In general, the problem schemata instruction employed teacher-led demonstration and modeling, along with frequent student exchanges, to identify critical elements of problem schemata and map them onto the relevant schemata diagrams. Before mapping the information, the student was taught to underline sentences in story situations that indicated the unit set and relational statement in vary and multiplicative comparison story situations, respectively. The underlining served as a memory aid to help students identify and retrieve the essential elements in the problem. At the end of the training session, students independently completed a worksheet containing six story situations by reading the story situation and mapping the information onto the diagrams. Initially, worksheets included story situations of a single problem type (vary or multiplicative comparison). When students learned to correctly identify and map the two problem types, worksheets, included both story situations. Problem schemata identification instruction continued until the student was able to distinguish between the two different problem schemata.

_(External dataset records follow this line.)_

-- ==== Sys2Proof/Machine/Dispatch.lean ====
section
/-! DEFINITION. The meaning of every command: one arm per constructor, each one direct call. -/

namespace Sys2Proof.Machine

open Sys2Proof
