/-- Each of the queue, bus, host, boot and supply commands completes. It writes no register word outside the pages of the kinds and the pages listed with it, where a list of pages stands, and no other part of the chip than the parts listed: not memory, a lane, a leg or bridge cell, a queue, a fuse, the straps or the ownership token unless it is named there. Every list holds what the command may write in some state, so a word that it leaves alone in a given state is said by the statement of its effect. A page header counts as a word of its page, and the error words of FLT and the access counts of DBG are among what an access may write. -/
def Obligations.FramesOfBasinBusesAndSupply : Prop :=
  (∀ (dt : Nat) (src : BitVec 20) (corr : Nat) (s : State), FramedParts (.evsFifoDrain dt src corr) s [.free, .mem, .pages, .arbs, .streams, .taps, .ques, .stores, .ports]) ∧
  (∀ (dt : Nat) (q : Quay) (tap : Fin 16) (corr : Nat) (s : State), FramedParts (.tapFifoDrain dt q tap corr) s [.free, .mem, .pages, .arbs, .streams, .taps, .ques, .stores, .ports]) ∧
  (∀ (dt : Nat) (src : Src) (n : Fin 64) (corr : Nat) (s : State), FramedParts (.pushOpen dt src n corr) s [.free, .mem, .pages, .streams, .taps, .ques, .stores, .ports]) ∧
  (∀ (dt : Nat) (src : Src) (n : Fin 64) (v : Word) (corr : Nat) (s : State), FramedParts (.pushData dt src n v corr) s [.free, .mem, .pages, .streams, .taps, .ques, .stores, .ports]) ∧
  (∀ (dt : Nat) (n : Fin 64) (s : State), FramedParts (.pushHoldExpire dt n) s [.free, .mem, .pages, .streams, .taps, .ques, .stores, .ports]) ∧
  (∀ (dt : Nat) (src : Src) (n : Fin 64) (corr : Nat) (s : State), FramedParts (.pushClose dt src n corr) s [.free, .mem, .pages, .streams, .taps, .ques, .stores, .ports]) ∧
  (∀ (dt : Nat) (i : Fin 8) (corr : Nat) (s : State), FramedParts (.portWordWrite dt i corr) s [.free, .mem, .pages, .arbs, .streams, .taps, .ques, .stores, .ports]) ∧
  (∀ (dt : Nat) (src : Src) (n : Fin 64) (ecc : Fin 3) (corr : Nat) (s : State), FramedParts (.popData dt src n ecc corr) s [.free, .mem, .pages, .streams, .taps, .ques, .stores, .ports]) ∧
  (∀ (dt : Nat) (src : Src) (n : Fin 64) (corr : Nat) (s : State), FramedParts (.popSkip dt src n corr) s [.free, .mem, .pages, .streams, .taps, .ques, .stores, .ports]) ∧
  (∀ (dt : Nat) (src : Src) (n : Fin 64) (corr : Nat) (s : State), FramedParts (.queFlush dt src n corr) s [.free, .mem, .pages, .streams, .taps, .ques, .stores, .ports]) ∧
  (∀ (dt : Nat) (n : Fin 64) (uncorr : Nat) (s : State), FramedParts (.queReset dt n uncorr) s [.free, .mem, .pages, .streams, .taps, .ques, .stores, .ports]) ∧
  (∀ (dt : Nat) (st : Fin 2) (bad : List Nat) (corr : List (Option (Fin 64))) (uncorr : Nat) (s : State), FramedParts (.sweepDone dt st bad corr uncorr) s [.free, .mem, .pages, .streams, .taps, .ques, .stores, .ports]) ∧
  (∀ (dt : Nat) (st : Fin 2) (s : State), Framed (.freelistRebuild dt st) s [.bsn, .que] [] [.stores]) ∧
  (∀ (dt : Nat) (st : Fin 2) (bad : List Nat) (corr : List (Option (Fin 64))) (uncorr : Nat) (s : State), FramedParts (.rebuildDone dt st bad corr uncorr) s [.free, .mem, .pages, .streams, .taps, .ques, .stores, .ports]) ∧
  (∀ (dt : Nat) (n : Fin 6) (f : CanFrame) (s : State), Framed (.canRxFrame dt n f) s [.can, .evs, .obj] [] [.free, .streams, .ports, .cans, .objs]) ∧
  (∀ (dt : Nat) (src : Src) (n : Fin 6) (s : State), FramedParts (.canSend dt src n) s [.free, .mem, .pages, .streams, .taps, .ques, .stores, .ports, .objs]) ∧
  (∀ (dt : Nat) (src : Src) (n : Fin 6) (bus : Bool) (s : State), FramedParts (.canAbort dt src n bus) s [.free, .mem, .pages, .streams, .taps, .ques, .stores, .ports, .cans, .objs]) ∧
  (∀ (dt : Nat) (n : Fin 6) (sof delay : Nat) (s : State), Framed (.canTxDone dt n sof delay) s [.can, .evs, .obj] [] [.free, .streams, .ports, .cans, .objs]) ∧
  (∀ (dt : Nat) (n : Fin 6) (sof : Nat) (lost : Bool) (s : State), Framed (.canAttemptFail dt n sof lost) s [.can, .evs, .obj] [] [.streams, .cans, .objs]) ∧
  (∀ (dt : Nat) (src : Src) (n : Fin 6) (v : Word) (bus : Bool) (s : State), FramedParts (.objCfgWrite dt src n v bus) s [.free, .mem, .pages, .streams, .taps, .ques, .stores, .ports, .cans, .objs]) ∧
  (∀ (dt : Nat) (src : Src) (n : Fin 6) (s : State), FramedParts (.objHeadRead dt src n) s [.free, .mem, .pages, .streams, .taps, .ques, .stores, .ports, .objs]) ∧
  (∀ (dt : Nat) (src : Src) (n : Fin 6) (s : State), FramedParts (.objLastRead dt src n) s [.free, .mem, .pages, .streams, .taps, .ques, .stores, .ports, .objs]) ∧
  (∀ (dt : Nat) (src : Src) (n : Fin 6) (s : State), FramedParts (.objRelease dt src n) s [.free, .mem, .pages, .streams, .taps, .ques, .stores, .ports, .objs]) ∧
  (∀ (dt : Nat) (n : Fin 6) (lec : Fin 8) (kind : CanErrorKind) (s : State), Framed (.canBusError dt n lec kind) s [.can, .evs, .obj] [] [.streams, .cans, .objs]) ∧
  (∀ (dt : Nat) (src : Src) (n : Fin 6) (s : State), FramedParts (.canRecover dt src n) s [.free, .mem, .pages, .streams, .taps, .ques, .stores, .ports, .cans]) ∧
  (∀ (dt : Nat) (n : Fin 6) (s : State), Framed (.canRecovered dt n) s [.can, .evs] [] [.streams, .cans]) ∧
  (∀ (dt : Nat) (n : Fin 6) (corr bad : Nat) (s : State), FramedParts (.canTxqTake dt n corr bad) s [.free, .mem, .pages, .streams, .taps, .ques, .stores, .ports, .cans, .objs]) ∧
  (∀ (dt : Nat) (n : Fin 6) (s : State), Framed (.refMsgDue dt n) s [.can] [] [.cans]) ∧
  (∀ (dt : Nat) (n : Fin 6) (s : State), Framed (.refMsgDrop dt n) s [.can] [] [.cans]) ∧
  (∀ (dt : Nat) (n : Fin 6) (j : Fin 128) (s : State), Framed (.ttWindowOpen dt n j) s [.obj] [] [.objs]) ∧
  (∀ (dt : Nat) (n : Fin 6) (j : Fin 128) (started : Bool) (s : State), Framed (.ttWindowEnd dt n j started) s [.can, .evs, .obj] [] [.streams, .cans, .objs]) ∧
  (∀ (dt : Nat) (n : Fin 2) (stamp : Nat) (good : Bool) (bs : List Byte) (s : State), Framed (.ethRxFrame dt n stamp good bs) s [.eth] [] [.ports]) ∧
  (∀ (dt : Nat) (n : Fin 2) (stamp : Nat) (fine : Fin 8) (corr bad : Nat) (s : State), FramedParts (.ethTxFrame dt n stamp fine corr bad) s [.free, .mem, .pages, .streams, .taps, .ques, .stores, .ports, .eths]) ∧
  (∀ (dt : Nat) (n : Fin 2) (up : Bool) (s : State), Framed (.ethLinkChange dt n up) s [.eth, .evs] [] [.streams]) ∧
  (∀ (dt : Nat) (src : Src) (n : Fin 2) (s : State), FramedParts (.syncApply dt src n) s [.free, .mem, .pages, .streams, .taps, .ques, .stores, .ports, .eths, .tideS]) ∧
  (∀ (dt : Nat) (img : BootImage) (s : State), Framed (.bootStart dt img) s [.evs, .flt8, .saf, .seal, .sio, .xsp] [] [.streams, .sins, .bootS, .safS]) ∧
  (∀ (dt : Nat) (readOk : Bool) (bytes : List Byte) (s : State), Framed (.bootLoad dt readOk bytes) s [.flt8, .saf, .seal, .xsp] [] [.mem, .bootS, .safS]) ∧
  (∀ (dt : Nat) (s : State), Framed (.bootFail dt) s [.flt8, .saf, .seal, .xsp] [] [.bootS, .safS]) ∧
  (∀ (dt : Nat) (dest : BitVec 48) (etype : BitVec 16) (off : Word) (bs : List Byte) (s : State), Framed (.bootEthFrame dt dest etype off bs) s [] [] [.bootS]) ∧
  (∀ (dt : Nat) (s : State), Framed (.bootEthTimeout dt) s [.flt8, .saf, .seal, .xsp] [] [.bootS, .safS]) ∧
  (∀ (dt : Nat) (q : Quay) (s : State), Framed (.quayReload dt q) s [.xsp] [] [.bootS]) ∧
  (∀ (dt : Nat) (img : BootImage) (bs : List Byte) (s : State), Framed (.quayReloadDone dt img bs) s [.xsp] [] [.mem, .bootS]) ∧
  (∀ (dt : Nat) (src : Src) (s : State), FramedParts (.rollbackBurn dt src) s [.free, .mem, .pages, .streams, .taps, .ques, .stores, .ports, .fuse]) ∧
  (∀ (dt : Nat) (src : Src) (mask : BitVec 4) (s : State), FramedParts (.revoke dt src mask) s [.free, .mem, .pages, .streams, .taps, .ques, .stores, .ports, .fuse]) ∧
  (∀ (dt : Nat) (src : Src) (s : State), FramedParts (.xspGo dt src) s [.free, .mem, .pages, .streams, .taps, .ques, .stores, .ports, .bootS]) ∧
  (∀ (dt : Nat) (data : List Byte) (s : State), Framed (.xspCmdDone dt data) s [.xsp] [] [.bootS]) ∧
  (∀ (dt : Nat) (s : State), Framed (.debugPortOpen dt) s [.dbg, .evs] [] [.streams, .dbgS]) ∧
  (∀ (dt : Nat) (src : Src) (core : Fin 8) (s : State), FramedParts (.dbgAttach dt src core) s [.free, .mem, .pages, .streams, .taps, .ques, .stores, .ports]) ∧
  (∀ (dt : Nat) (ins : Fin 3) (s : State), Framed (.scanInstruction dt ins) s [] [] [.dbgS]) ∧
  (∀ (dt : Nat) (s : State), Framed (.tapReset dt) s [] [] [.dbgS]) ∧
  (∀ (dt : Nat) (last unstable : BitVec 16) (s : State), FramedParts (.strapLatch dt last unstable) s [.strap, .seqS]) ∧
  (∀ (dt : Nat) (s : State), Framed (.porRelease dt) s [.pwr] [] [.seqS]) ∧
  (∀ (dt : Nat) (good : Bool) (us : Fin 101) (s : State), Framed (.seqDomainOn dt good us) s [.pwr] [] [.seqS]) ∧
  (∀ (dt : Nat) (s : State), FramedParts (.tideStart dt) s [.tideOn, .faults]) ∧
  (∀ (dt : Nat) (rail : Fin 4) (mv : BitVec 13) (s : State), FramedParts (.supWarn dt rail mv) s [.free, .mem, .pages, .streams, .legs, .blks, .links, .faults, .temps, .taps, .gwys, .ques, .stores, .ports, .objs, .quays, .safS, .seqS, .redS]) ∧
  (∀ (dt : Nat) (src : Src) (on off : BitVec 14) (s : State), FramedParts (.domOnReq dt src on off) s [.free, .mem, .pages, .streams, .legs, .blks, .links, .faults, .adcs, .dsfs, .tsns, .temps, .lanes, .slots, .taps, .engs, .gwys, .poss, .emus, .brgs, .sscs, .ques, .stores, .ports, .cans, .objs, .eths, .sins, .tideS, .cplS, .capWins, .cnvS, .safS, .brakeS, .sealS, .seqS]) ∧
  (∀ (dt : Nat) (src : Src) (off : BitVec 14) (s : State), FramedParts (.domOffReq dt src off) s [.free, .mem, .pages, .streams, .legs, .blks, .links, .faults, .adcs, .dsfs, .tsns, .temps, .lanes, .slots, .taps, .engs, .gwys, .poss, .emus, .brgs, .sscs, .ques, .stores, .ports, .cans, .objs, .eths, .sins, .tideS, .cplS, .capWins, .cnvS, .safS, .brakeS, .sealS, .seqS]) ∧
  (∀ (dt : Nat) (dom : Fin 14) (us : Fin 101) (s : State), FramedParts (.domGood dt dom us) s [.free, .mem, .pages, .streams, .legs, .blks, .links, .faults, .adcs, .dsfs, .tsns, .temps, .lanes, .slots, .taps, .engs, .gwys, .poss, .emus, .brgs, .sscs, .ques, .stores, .ports, .cans, .objs, .eths, .sins, .tideS, .cplS, .capWins, .cnvS, .safS, .brakeS, .sealS, .seqS]) ∧
  (∀ (dt : Nat) (dom : Fin 14) (s : State), Framed (.domRampTimeout dt dom) s [.evs, .flt8, .pwr] [] [.streams, .faults, .seqS]) ∧
  (∀ (dt : Nat) (dom : Fin 14) (s : State), FramedParts (.domOutOfRange dt dom) s [.free, .mem, .pages, .streams, .legs, .blks, .links, .faults, .temps, .taps, .gwys, .ques, .stores, .ports, .objs, .quays, .safS, .seqS, .redS]) ∧
  (∀ (dt : Nat) (i : Fin 6) (lost : Bool) (khz : BitVec 22) (s : State), FramedParts (.pllFail dt i lost khz) s [.streams, .faults, .gwys, .objs, .quays, .redS]) ∧
  (∀ (dt : Nat) (khz : BitVec 18) (s : State), Framed (.safeOscMismatch dt khz) s [.clk, .flt8] [] [.faults]) ∧
  (∀ (dt : Nat) (src : Src) (s : State), FramedParts (.sysReset dt src) s [.free, .mem, .pages, .streams, .taps, .ques, .stores, .ports, .seqS]) ∧
  (∀ (dt : Nat) (live : BitVec 16) (s : State), Framed (.strapChanged dt live) s [.evs, .strp] [] [.streams])
end

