-- ==== Sys2Proof/Laws/Bits.lean ====
section
/-! SUPPORT. Bit fields of a word: what a field reads after a field is set, and after a mask. -/

namespace Sys2Proof

/-- A field is decided by its bits. -/
theorem Word.bits_ext (w x : Word) (lo n : Nat) (h : ∀ i, i < n → w.getLsbD (lo + i) = x.getLsbD (lo + i)) :
    w.bits lo n = x.bits lo n := by
  apply Nat.eq_of_testBit_eq
  intro i
  simp only [Word.bits, Nat.testBit_mod_two_pow, Nat.testBit_div_two_pow]
  by_cases hi : i < n
  · have := h i hi
    simp only [BitVec.getLsbD] at this
    simp [hi, Nat.add_comm i lo, this]
  · simp [hi]

/-- A field that was set reads the value set. -/
theorem Word.bits_setBits (w : Word) (lo n v : Nat) (h : lo + n ≤ 32) : (w.setBits lo n v).bits lo n = v % 2 ^ n := by
  have h32 : 2 ^ (lo + n) * 2 ^ (32 - (lo + n)) = 2 ^ 32 := by rw [← Nat.pow_add]; congr 1; omega
  have hw : w.toNat < 2 ^ 32 := w.isLt
  have hsum : w.toNat % 2 ^ lo + 2 ^ lo * (v % 2 ^ n) + 2 ^ (lo + n) * (w.toNat / 2 ^ (lo + n)) < 2 ^ 32 := by
    have h1 : w.toNat % 2 ^ lo < 2 ^ lo := Nat.mod_lt _ (Nat.two_pow_pos _)
    have h2 : v % 2 ^ n < 2 ^ n := Nat.mod_lt _ (Nat.two_pow_pos _)
    have h3 : 2 ^ lo * (v % 2 ^ n) + 2 ^ lo ≤ 2 ^ (lo + n) := by
      rw [Nat.pow_add, ← Nat.mul_succ]; exact Nat.mul_le_mul_left _ h2
    have h4 : w.toNat / 2 ^ (lo + n) < 2 ^ (32 - (lo + n)) := Nat.div_lt_of_lt_mul (by rw [h32]; exact hw)
    calc _ < 2 ^ (lo + n) + 2 ^ (lo + n) * (w.toNat / 2 ^ (lo + n)) := by omega
      _ = 2 ^ (lo + n) * (w.toNat / 2 ^ (lo + n) + 1) := by rw [Nat.mul_succ, Nat.add_comm]
      _ ≤ 2 ^ (lo + n) * 2 ^ (32 - (lo + n)) := Nat.mul_le_mul_left _ h4
      _ = 2 ^ 32 := h32
  simp only [Word.bits, Word.setBits, BitVec.toNat_ofNat, Nat.mod_eq_of_lt hsum]
  have hlo : 0 < 2 ^ lo := Nat.two_pow_pos _
  rw [show w.toNat % 2 ^ lo + 2 ^ lo * (v % 2 ^ n) + 2 ^ (lo + n) * (w.toNat / 2 ^ (lo + n)) =
      w.toNat % 2 ^ lo + 2 ^ lo * (v % 2 ^ n + 2 ^ n * (w.toNat / 2 ^ (lo + n))) by
      rw [Nat.pow_add, Nat.mul_add, Nat.mul_assoc, Nat.add_assoc],
    Nat.add_mul_div_left _ _ hlo, Nat.div_eq_of_lt (Nat.mod_lt _ hlo), Nat.zero_add, Nat.add_mul_mod_self_left, Nat.mod_mod]

/-- Setting a field leaves the bits outside it. -/
theorem Word.getLsbD_setBits (w : Word) (lo n v i : Nat) (hi : i < 32) (h : i < lo ∨ lo + n ≤ i) :
    (w.setBits lo n v).getLsbD i = w.getLsbD i := by
  rw [Word.setBits, BitVec.getLsbD_ofNat]
  simp only [hi, decide_true, Bool.true_and, BitVec.getLsbD]
  have hlo : 0 < 2 ^ lo := Nat.two_pow_pos _
  rcases h with h | h
  · rw [show w.toNat % 2 ^ lo + 2 ^ lo * (v % 2 ^ n) + 2 ^ (lo + n) * (w.toNat / 2 ^ (lo + n)) =
      2 ^ lo * (v % 2 ^ n + 2 ^ n * (w.toNat / 2 ^ (lo + n))) + w.toNat % 2 ^ lo by
        rw [Nat.pow_add, Nat.mul_add, Nat.mul_assoc]; omega,
      Nat.testBit_two_pow_mul_add _ (Nat.mod_lt _ hlo), if_pos h, Nat.testBit_mod_two_pow]
    simp [h]
  · have hv : w.toNat % 2 ^ lo + 2 ^ lo * (v % 2 ^ n) < 2 ^ (lo + n) := by
      have h1 : w.toNat % 2 ^ lo < 2 ^ lo := Nat.mod_lt _ hlo
      have h2 : v % 2 ^ n < 2 ^ n := Nat.mod_lt _ (Nat.two_pow_pos _)
      have h3 : 2 ^ lo * (v % 2 ^ n) + 2 ^ lo ≤ 2 ^ lo * 2 ^ n := by rw [← Nat.mul_succ]; exact Nat.mul_le_mul_left _ h2
      rw [Nat.pow_add]; omega
    rw [Nat.add_comm, Nat.testBit_two_pow_mul_add _ hv, if_neg (by omega), Nat.testBit_div_two_pow]
    congr 1; omega

/-- Setting a field leaves every field that shares no bit with it. -/
theorem Word.bits_setBits_other (w : Word) (lo n v lo' n' : Nat) (h' : lo' + n' ≤ 32) (h : lo' + n' ≤ lo ∨ lo + n ≤ lo') :
    (w.setBits lo n v).bits lo' n' = w.bits lo' n' :=
  Word.bits_ext _ _ _ _ fun i hi => Word.getLsbD_setBits w lo n v (lo' + i) (by omega) (by omega)

/-- A field smaller than its limit. -/
theorem Word.bits_lt (w : Word) (lo n : Nat) : w.bits lo n < 2 ^ n := Nat.mod_lt _ (Nat.two_pow_pos _)

end Sys2Proof
end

Problem solution condition.

This phase began with a review of each problem schemata, but in the context of word problems rather than story situations. Teacher-led demonstrations and a facilitative questioning procedure allowed students to identify and map critical elements of the specific problem onto the schemata diagrams. Additionally, the strategy mapping instruction required flagging the missing element in the problem with a question mark. During this phase, any misconceptions about problem schema constraints were consistently addressed with explicit feedback and additional modeling, and instruction was provided when needed.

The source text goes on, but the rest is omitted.